Uma escolha «muito consensual», como defendeu Marcelo Rebelo de Sousa, ou um «insulto aos portugueses», como acusou o líder do CDS? A quase três anos de distância, as celebrações das cinco décadas do 25 de Abril (2024) já estão envoltas em controvérsia. Muitos sugerem que Pedro Adão e Silva, o nome apontado pelo Governo para comissariar as festividades, está a recolher os dividendos de anos de comentário político favorável ao Partido Socialista, de que se tornou militante aos 18 anos e cujo Secretariado Nacional integrou entre 2002 e 2004. Mas o próprio já reagiu às acusações. À TVI revelou que vai suspender o vínculo ao ISCTE para se dedicar a tempo inteiro à preparação das comemorações e garantiu: «Não ando à procura de empregos».
A polémica estalou quando o Porto Canal, no seu Telejornal Editorial da noite de segunda-feira, revelou as condições de que Adão e Silva iria beneficiar, em particular o salário mensal de cerca de 4500 euros (equiparado ao de um secretário de Estado), que se estende por um período de cinco anos e meio. No total, o comentador e professor universitário vai auferir qualquer coisa como 300 mil euros. E terá ainda, a coadjuvá-lo, uma ‘estrutura de missão’ composta três técnicos especialistas, um secretário pessoal e um motorista. A resolução do Conselho de Ministros determina que «podem ainda vir a integrar a estrutura de apoio técnico até quatro técnicos superiores, recrutados em regime de mobilidade».
As vozes de indignação não demoraram a surgir. Rui Rio está convicto de que a nomeação serviu de moeda de troca pelos comentários favoráveis de Adão e Silva no espaço mediático: «O PS tem os seus ‘comentadores independentes’ espalhados pelos diversos canais para vender a propaganda socialista e tentar destruir os adversários… mas esse trabalhinho tem um preço», escreveu no Twitter. «Chegou a vez de Pedro Adão e Silva receber a compensação. Pagamos nós; com os nossos impostos». André Ventura afinou pelo mesmo diapasão, dizendo que Adão e Silva, «esse comentador independente de coração socialista […] acabou por ver recompensada a subserviência a António Costa em tantos programas televisivos».
O líder do PSD exigiu explicações ao Governo, mas António Costa furtou-se à questão, respondendo apenas que considerava a «declaração tão insultuosa que, por uma questão de respeito com o líder da oposição, me exige que a ignore».

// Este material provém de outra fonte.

-- ==== Sys2Proof/Laws/Step.lean ====
section
/-! SUPPORT. What a step can do, case by case of the host's next event, and how runs compose. -/

namespace Sys2Proof.Machine

theorem step_idle {s : State} (h : s.inputs = []) : step s = .next s := by simp [step, h]

theorem step_command {s : State} {w : CommandWord} {rest : List HostEvent} (h : s.inputs = .command w :: rest) :
    step s = exec (decode w) (s.withInputs rest) := by simp [step, h]

theorem step_hardwareReset {s : State} {c : Option CommandWord} {rest : List HostEvent}
    (h : s.inputs = .hardwareReset c :: rest) : step s = .next (s.withInputs rest).hwReset := by simp [step, h]

theorem step_takeResponse {s : State} {rest : List HostEvent} (h : s.inputs = .takeResponse :: rest) :
    step s = .next (s.withInputs rest).takeResponse := by simp [step, h]

/-- Every way a step reaches a next state. -/
theorem step_cases {s t : State} (h : step s = .next t) :
    (s.inputs = [] ∧ t = s) ∨
    (∃ w rest, s.inputs = .command w :: rest ∧ exec (decode w) (s.withInputs rest) = .next t) ∨
    (∃ c rest, s.inputs = .hardwareReset c :: rest ∧ t = (s.withInputs rest).hwReset) ∨
    (∃ rest, s.inputs = .takeResponse :: rest ∧ t = (s.withInputs rest).takeResponse) := by
  rcases hi : s.inputs with _ | ⟨_ | _ | _, rest⟩
  · rw [step_idle hi] at h; exact .inl ⟨rfl, by simpa using h.symm⟩
  · rw [step_command hi] at h; exact .inr (.inl ⟨_, _, rfl, h⟩)
  · rw [step_hardwareReset hi] at h; exact .inr (.inr (.inl ⟨_, _, rfl, by simpa using h.symm⟩))
  · rw [step_takeResponse hi] at h; exact .inr (.inr (.inr ⟨_, rfl, by simpa using h.symm⟩))

/-! ### Runs -/

@[simp] theorem run_zero (s : State) : run 0 s = .next s := rfl

/-- One step, then the rest of the run from where it leads; a refusal ends the run. -/
theorem run_succ (k : Nat) (s : State) :
    run (k + 1) s = match step s with
      | .next t => run k t
      | .fault r => .fault r
      | .refused r => .refused r := rfl

theorem run_succ_of_next {k : Nat} {s t : State} (h : step s = .next t) : run (k + 1) s = run k t := by
  rw [run_succ, h]

theorem run_succ_of_refused {k : Nat} {s : State} {r : Refusal} (h : step s = .refused r) :
    run (k + 1) s = .refused r := by
  rw [run_succ, h]

theorem hostRun_succ_of_next {M : Host.Core} {k : Nat} {s t : M.State} (h : M.step s = .next t) :
    M.run (k + 1) s = M.run k t := by
  rw [Host.Core.run, h]

theorem hostRun_succ_of_refused {M : Host.Core} {k : Nat} {s : M.State} {r : M.Refusal} (h : M.step s = .refused r) :
    M.run (k + 1) s = .refused r := by
  rw [Host.Core.run, h]

/-- `run` is the host's run of `core`. -/
theorem run_eq_core_run (k : Nat) (s : State) : run k s = core.run k s := by
  induction k generalizing s with
  | zero => rfl
  | succ k ih =>
    have hc : core.step s = step s := rfl
    cases hs : step s with
    | next t =>
      rw [run_succ_of_next hs, ih t]
      exact (hostRun_succ_of_next (M := core) (hc.trans hs)).symm
    | fault e => cases e
    | refused r =>
      rw [run_succ_of_refused hs]
      exact (hostRun_succ_of_refused (M := core) (hc.trans hs)).symm

/-- A run of `k` steps that reaches a next state goes on from there. -/
theorem run_add_of_next {k m : Nat} {s t : State} (h : run k s = .next t) : run (k + m) s = run m t := by
  induction k generalizing s with
  | zero =>
    obtain rfl : s = t := by simpa using h
    rw [Nat.zero_add]
  | succ k ih =>
    rw [Nat.succ_add]
    cases hs : step s with
    | next u => rw [run_succ_of_next hs] at h ⊢; exact ih h
    | fault r => cases r
    | refused r => rw [run_succ_of_refused hs] at h; exact nomatch h

end Sys2Proof.Machine
end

Francisco Rodrigues dos Santos, líder do CDS, também não teve meias palavras para criticar a nomeação, que considera «um insulto aos portugueses». «Num momento em que o país se vê a braços com uma grave crise económica […] o Governo não olha a meios para promover um dos protegidos do ‘socialistão’, amplamente conhecido enquanto porta-voz da propaganda socialista e comentador da bola, e oferece-lhe um cargo durante seis anos pago a peso de ouro e recheado de mordomias», denunciou em comunicado.
E até figuras da área socialista mostraram as suas reservas. No Twitter, Ana Gomes, não pondo em causa o nome do comissário – que até considera «1 boa escolha p/ organizar celebrações» – defendeu que se devia trabalhar «com a ‘prata da casa’: assessorias de PR e Governo. Qual ‘estrutura de missão’, qual carapuça…».
Face à contestação, o Presidente tentou deitar água na fervura. Revelou ter dado o seu aval ao nome de Adão e Silva, descrevendo-o como uma escolha «muito consensual». Ogeneral Ramalho Eanes, escolhido por Marcelo Rebelo de Sousa para presidir à Comissão Nacional das comemorações dos 50 anos do 25 de Abril, mostrou estar atento à polémica. Ao Observador, alertou contra «situações de facto consumado» e avisou que «se houver necessidade de criar problemas e assumi-los, fá-lo-ei».
Pedro Adão e Silva nasceu precisamente em 1974, o ano da Revolução dos Cravos.